Алексей Рачунь - Перегной
Да и люди в автобусе, а мое место оказалось так, что напротив, лицом ко мне, тоже сидели пассажиры, ничего не заметили. Их равнодушные взгляды были сродни равнодушному сегодняшнему дню.
Даже две бабки – классические пассажирки пригородных автобусов, шуршащие бесконечными целлофановыми пакетами в своих бесформенных торбах, из числа тех бабок, что вечно все знают и никому не дают покоя, хоть и агрессивно взирали на меня, но не более агрессивно, чем на всех вокруг и друг на друга.
Автобус тронулся. Раскаленная лента дороги сначала судорожно, неравномерным темпом бежала под окном, цепляясь за тротуары, перекрестки, дома и улицы, а потом как-то внезапно вынырнула на простор меж полей и заструилась весело и быстро. Она отбрасывала назад линию разметки, то пунктирную и оттого похожую на очередь трассерами, словно бы автобус отстреливался от кого-то сзади, то сплошную, извивающуюся и прыгающую в стороны. В таких случаях мне казалось, что это нить из клубка Ариадны распутывается вслед за мной, дабы в моих предстоящих скитаниях я имел ориентир и надежду вернуться. Но скоро автобус затрясло на кочках и состояние моё ухудшилось. Желудок прилип к ребрам и нить превратилась в длинного, омерзительно белого, выматывающегося из мой утробы глиста. В непрерывный исход гнили и яда.
Всё вокруг растворялось в этой гнили и только две неугомонные бабки бубнили и бубнили неустанно:
- Она ить считай до 89 лет дожила.
- Дак чо, хорошо!
- А потом дома поскользнулась, берцовую кость сломала и все.
- Да чо, хорошо ить!
Впрочем и разметка тоже скоро кончилась. Потянулись веселые холмики и перелески, овраги и ложбинки. Местность стала более выпуклой, более ландшафтной. В просветы между холмами виднелись дальние, незамутненные ничем горизонты и небо придавливало сверху необъятной плюхой безудержно рвущийся во все стороны простор.
Автобус несся по нему, крошечный и какой-то цельный, литой как майский жук и я несся вместе с ним, постепенно растворяясь в окружающей, такой давно не виданной свободе. И я сливался с ней, так же, как сливался натужный рев автобусьего двигателя с широкой песней ветра.
И я покинул этот автобус очень скоро, на простенькой остановке, ровно на полпути из Прета в Кумарино, возле отворота на райцентр Штырин. Со мной сошли два грибника в балахонах-энцефалитках и тут же маньячески растворились в придорожном лесе. А я, закурив, затопал в Штырин, имея целью обнюхаться и осмотреться.
Миновав монументальный бетонный колос, из которого как из коварной пучины торчали две руки и держали ржавый герб с надписью Штырин, я тут же свернул на какую-то дорогу ведущую вдоль серой ленты заборов местной промышленной зоны. У меня были все основания думать что прямо должен быть милицейский пост, и вид одинокого путника вероятно привлек бы внимание скучающих штыринских стражей порядка. Само появление такого путника они сочли бы, скорее всего, непорядком, ибо порядком был исход населения из Штырина в поисках лучшей доли, а не вход в него в надежде на оную, да еще пешком и налегке.

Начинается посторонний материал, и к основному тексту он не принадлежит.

-- ==== Sys2Proof/Laws/Frames.lean ====
section
/-! SUPPORT. What the loops over strides and data blocks can do (spec/41_frame_build.md R80, spec/42_frame_parse.md R85): the
shape of their results, and which registers they write. -/

namespace Sys2Proof.Machine

/-! ### Induction by strides and by blocks -/

theorem whole_strides_cons {b0 b1 c : Byte} {rest : List Byte} (h : rest.length % 3 = 0) :
    (b0 :: b1 :: c :: rest).length % 3 = 0 := by
  simp only [List.length_cons]; omega

theorem whole_blocks_cons {b0 b1 : Byte} {rest : List Byte} (h : rest.length % 2 = 0) :
    (b0 :: b1 :: rest).length % 2 = 0 := by
  simp only [List.length_cons]; omega

/-- Whole strides are empty or begin with one. -/
theorem strides_induction {motive : (rx : List Byte) → rx.length % 3 = 0 → Prop} (nil : motive [] rfl)
    (cons : ∀ (b0 b1 c : Byte) (rest : List Byte) (h : rest.length % 3 = 0), motive rest h →
      motive (b0 :: b1 :: c :: rest) (whole_strides_cons h)) :
    ∀ (rx : List Byte) (h : rx.length % 3 = 0), motive rx h
  | [], _ => nil
  | [_], h => by simp at h
  | [_, _], h => by simp at h
  | b0 :: b1 :: c :: rest, h =>
    have h' : rest.length % 3 = 0 := by simp only [List.length_cons] at h; omega
    cons b0 b1 c rest h' (strides_induction nil cons rest h')

/-- Whole data blocks are empty or begin with one. -/
theorem blocks_induction {motive : (pay : List Byte) → pay.length % 2 = 0 → Prop} (nil : motive [] rfl)
    (cons : ∀ (b0 b1 : Byte) (rest : List Byte) (h : rest.length % 2 = 0), motive rest h →
      motive (b0 :: b1 :: rest) (whole_blocks_cons h)) :
    ∀ (pay : List Byte) (h : pay.length % 2 = 0), motive pay h
  | [], _ => nil
  | [_], h => by simp at h
  | b0 :: b1 :: rest, h =>
    have h' : rest.length % 2 = 0 := by simp only [List.length_cons] at h; omega
    cons b0 b1 rest h' (blocks_induction nil cons rest h')

/-! ### The parser's results -/

@[simp] theorem parseTriplets_nil : parseTriplets [] = [] := rfl

@[simp] theorem parseTriplets_cons (b0 b1 c : Byte) (rest : List Byte) :
    parseTriplets (b0 :: b1 :: c :: rest) = ⟨b0, b1, tripletValid b0 b1 c⟩ :: parseTriplets rest := rfl

theorem parseTriplets_length (rx : List Byte) (h : rx.length % 3 = 0) :
    (parseTriplets rx).length = rx.length / 3 := by
  induction rx, h using strides_induction with
  | nil => rfl
  | cons b0 b1 c rest _ ih => simp only [parseTriplets_cons, List.length_cons, ih]; omega

theorem parseTriplets_append (xs ys : List Byte) (h : xs.length % 3 = 0) :
    parseTriplets (xs ++ ys) = parseTriplets xs ++ parseTriplets ys := by
  induction xs, h using strides_induction with
  | nil => rfl
  | cons b0 b1 c rest _ ih => simp [ih]

/-- Entry `k` is made of the bytes at `3k`, `3k + 1` and `3k + 2` (20_memory.md R35). -/
theorem parseTriplets_getElem? (rx : List Byte) (h : rx.length % 3 = 0) (k : Nat) (hk : k < rx.length / 3) :
    (parseTriplets rx)[k]? = some
      ⟨rx.getD (3 * k) 0, rx.getD (3 * k + 1) 0,
        tripletValid (rx.getD (3 * k) 0) (rx.getD (3 * k + 1) 0) (rx.getD (3 * k + 2) 0)⟩ := by
  induction rx, h using strides_induction generalizing k with
  | nil => simp at hk
  | cons b0 b1 c rest _ ih =>
    cases k with
    | zero => simp
    | succ k =>
      have hk' : k < rest.length / 3 := by simp only [List.length_cons] at hk; omega
      have e : 3 * (k + 1) = 3 * k + 1 + 1 + 1 := by omega
      simpa [e] using ih k hk'

/-! ### The parser's registers -/

@[simp] theorem afterStrides_nil (s : State) : afterStrides [] s = s := rfl

@[simp] theorem afterStrides_cons (b0 b1 c : Byte) (rest : List Byte) (s : State) :
    afterStrides (b0 :: b1 :: c :: rest) s = afterStrides rest (stride b0 b1 c s) := rfl

/-- The strides write `D0`, `D1`, `DC`, `CRC`, `V` and `IDX`, and nothing else. -/
theorem afterStrides_frame (rx : List Byte) (s : State) :
    afterStrides rx s =
      { s with d0 := (afterStrides rx s).d0, d1 := (afterStrides rx s).d1, dc := (afterStrides rx s).dc,
               crc := (afterStrides rx s).crc, v := (afterStrides rx s).v, idx := (afterStrides rx s).idx,
               written := { s.written with v := (afterStrides rx s).written.v } } := by
  fun_induction afterStrides rx s with
  | case1 b0 b1 c rest s ih => exact ih
  | case2 => rfl

theorem afterStrides_append (xs ys : List Byte) (h : xs.length % 3 = 0) (s : State) :
    afterStrides (xs ++ ys) s = afterStrides ys (afterStrides xs s) := by
  induction xs, h using strides_induction generalizing s with
  | nil => rfl
  | cons b0 b1 c rest _ ih => simp [ih]

/-- `IDX` is one past the last byte consumed (10_state.md R14). -/
theorem afterStrides_idx (rx : List Byte) (h : rx.length % 3 = 0) (s : State) :
    (afterStrides rx s).idx = s.idx + rx.length := by
  induction rx, h using strides_induction generalizing s with
  | nil => rfl
  | cons b0 b1 c rest _ ih => simp only [afterStrides_cons, ih, stride_idx, List.length_cons]; omega

/-- The registers after whole strides are those of the last one. -/
theorem afterStrides_last (front : List Byte) (h : front.length % 3 = 0) (b0 b1 c : Byte) (s : State) :
    afterStrides (front ++ [b0, b1, c]) s = stride b0 b1 c (afterStrides front s) := by
  simp [afterStrides_append front _ h]

/-! ### The assembler -/

@[simp] theorem frameBody_nil : frameBody [] = [] := rfl

@[simp] theorem frameBody_cons (b0 b1 : Byte) (rest : List Byte) :
    frameBody (b0 :: b1 :: rest) = b0 :: b1 :: crc8 b0 b1 :: frameBody rest := rfl

theorem frameBody_length (pay : List Byte) (h : pay.length % 2 = 0) :
    (frameBody pay).length = 3 * (pay.length / 2) := by
  induction pay, h using blocks_induction with
  | nil => rfl
  | cons b0 b1 rest _ ih => simp only [frameBody_cons, List.length_cons, ih]; omega

/-- Data block `j` and its checksum (30_encoding.md R53). -/
theorem frameBody_getElem? (pay : List Byte) (h : pay.length % 2 = 0) (j : Nat) (hj : j < pay.length / 2) :
    (frameBody pay)[3 * j]? = some (pay.getD (2 * j) 0) ∧
    (frameBody pay)[3 * j + 1]? = some (pay.getD (2 * j + 1) 0) ∧
    (frameBody pay)[3 * j + 2]? = some (crc8 (pay.getD (2 * j) 0) (pay.getD (2 * j + 1) 0)) := by
  induction pay, h using blocks_induction generalizing j with
  | nil => simp at hj
  | cons b0 b1 rest _ ih =>
    cases j with
    | zero => simp
    | succ j =>
      have hj' : j < rest.length / 2 := by simp only [List.length_cons] at hj; omega
      have e : 3 * (j + 1) = 3 * j + 1 + 1 + 1 := by omega
      have e' : 2 * (j + 1) = 2 * j + 1 + 1 := by omega
      simpa [e, e'] using ih j hj'

@[simp] theorem afterBlocks_nil (s : State) : afterBlocks [] s = s := rfl

@[simp] theorem afterBlocks_cons (b0 b1 : Byte) (rest : List Byte) (s : State) :
    afterBlocks (b0 :: b1 :: rest) s = afterBlocks rest (buildBlock b0 b1 s) := rfl

/-- The data blocks write `D0`, `D1`, `CRC` and `IDX`, and nothing else. -/
theorem afterBlocks_frame (pay : List Byte) (s : State) :
    afterBlocks pay s =
      { s with d0 := (afterBlocks pay s).d0, d1 := (afterBlocks pay s).d1, crc := (afterBlocks pay s).crc,
               idx := (afterBlocks pay s).idx } := by
  fun_induction afterBlocks pay s with
  | case1 b0 b1 rest s ih => exact ih
  | case2 => rfl

theorem afterBlocks_append (xs ys : List Byte) (h : xs.length % 2 = 0) (s : State) :
    afterBlocks (xs ++ ys) s = afterBlocks ys (afterBlocks xs s) := by
  induction xs, h using blocks_induction generalizing s with
  | nil => rfl
  | cons b0 b1 rest _ ih => simp [ih]

theorem afterBlocks_idx (pay : List Byte) (h : pay.length % 2 = 0) (s : State) :
    (afterBlocks pay s).idx = s.idx + pay.length := by
  induction pay, h using blocks_induction generalizing s with
  | nil => rfl
  | cons b0 b1 rest _ ih => simp only [afterBlocks_cons, ih, buildBlock_idx, List.length_cons]; omega

/-! ### The operations of Frame.lean, case by case -/

theorem buildFrame_accepts {s : State} {pay : List Byte} (h : badPayloadLength s.cfg pay.length = false) (hi lo : Byte) :
    buildFrame hi lo pay s = { afterBlocks pay { s with idx := 0 } with reply := .frame (frameOf hi lo pay) } := by
  simp [buildFrame, h]

theorem buildFrame_refuses {s : State} {pay : List Byte} (h : badPayloadLength s.cfg pay.length = true) (hi lo : Byte) :
    buildFrame hi lo pay s = takeFault (.payloadLength pay.length) s := by
  simp [buildFrame, h]

/-- FRAME.BUILD writes its working registers, `ERR` and the reply, and nothing else. -/
theorem buildFrame_frame (hi lo : Byte) (pay : List Byte) (s : State) :
    buildFrame hi lo pay s =
      { s with d0 := (buildFrame hi lo pay s).d0, d1 := (buildFrame hi lo pay s).d1,
               crc := (buildFrame hi lo pay s).crc, idx := (buildFrame hi lo pay s).idx,
               err := (buildFrame hi lo pay s).err, reply := (buildFrame hi lo pay s).reply } := by
  cases h : badPayloadLength s.cfg pay.length with
  | true => rw [buildFrame_refuses h]; rfl
  | false => rw [buildFrame_accepts h, afterBlocks_frame]

theorem parseFrame_accepts {s : State} {rx : List Byte} (h : badFrameLength s.cfg rx.length = false) :
    parseFrame rx s = { afterStrides rx { s with idx := 0 } with reply := .triplets (parseTriplets rx) } := by
  simp [parseFrame, h]

theorem parseFrame_refuses {s : State} {rx : List Byte} (h : badFrameLength s.cfg rx.length = true) :
    parseFrame rx s = takeFault (.frameLength rx.length) s := by
  simp [parseFrame, h]

/-- A field of six bytes, as the per-field step sees it (42_frame_parse.md R87). -/
theorem fieldResult_six (b0 b1 c0 b2 b3 c1 : Byte) :
    fieldResult [b0, b1, c0, b2, b3, c1] =
      if tripletValid b0 b1 c0 && tripletValid b2 b3 c1 then .word (wordOfBytes b0 b1 b2 b3)
      else .mismatch (failtOf (tripletValid b0 b1 c0) (tripletValid b2 b3 c1)) := rfl

theorem parseField_accepts {rx : List Byte} (h : rx.length = 6) (s : State) :
    parseField rx s = deliverField (fieldResult rx) (afterStrides rx { s with idx := 0 }) := by
  simp [parseField, fieldLen, h]

theorem parseField_refuses {rx : List Byte} (h : rx.length ≠ 6) (s : State) :
    parseField rx s = takeFault (.frameLength rx.length) s := by
  simp [parseField, fieldLen, h]

end Sys2Proof.Machine
end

В общем я решил подстраховаться и уже через десять минут бродил в закоулках каких-то мелких, как одна полуразрушенных, запущенных и заросших автоколонн, мастерских, лесопилен, складиков, баз, хранилищ. Никто не обращал на меня внимание ибо вид мой был вальяжен и независим, как у всех встреченных мною редких аборигенов. Тут никто никуда не торопился. Деловой вид и стремительный целеустремленный шаг здесь был не в почете.
Вдоль пыльных дорог здесь росли какие-то окаменелые кусты, покрытые пылью точно раствором цемента. Изредка проезжал, бряцая всеми мощами сразу грузовик. Какие-то трубопроводы угрожающе скрипели над головой насыпая за шиворот труху и ржавчину. И почти ничего не предвещало здесь жизни в разумном её проявлении.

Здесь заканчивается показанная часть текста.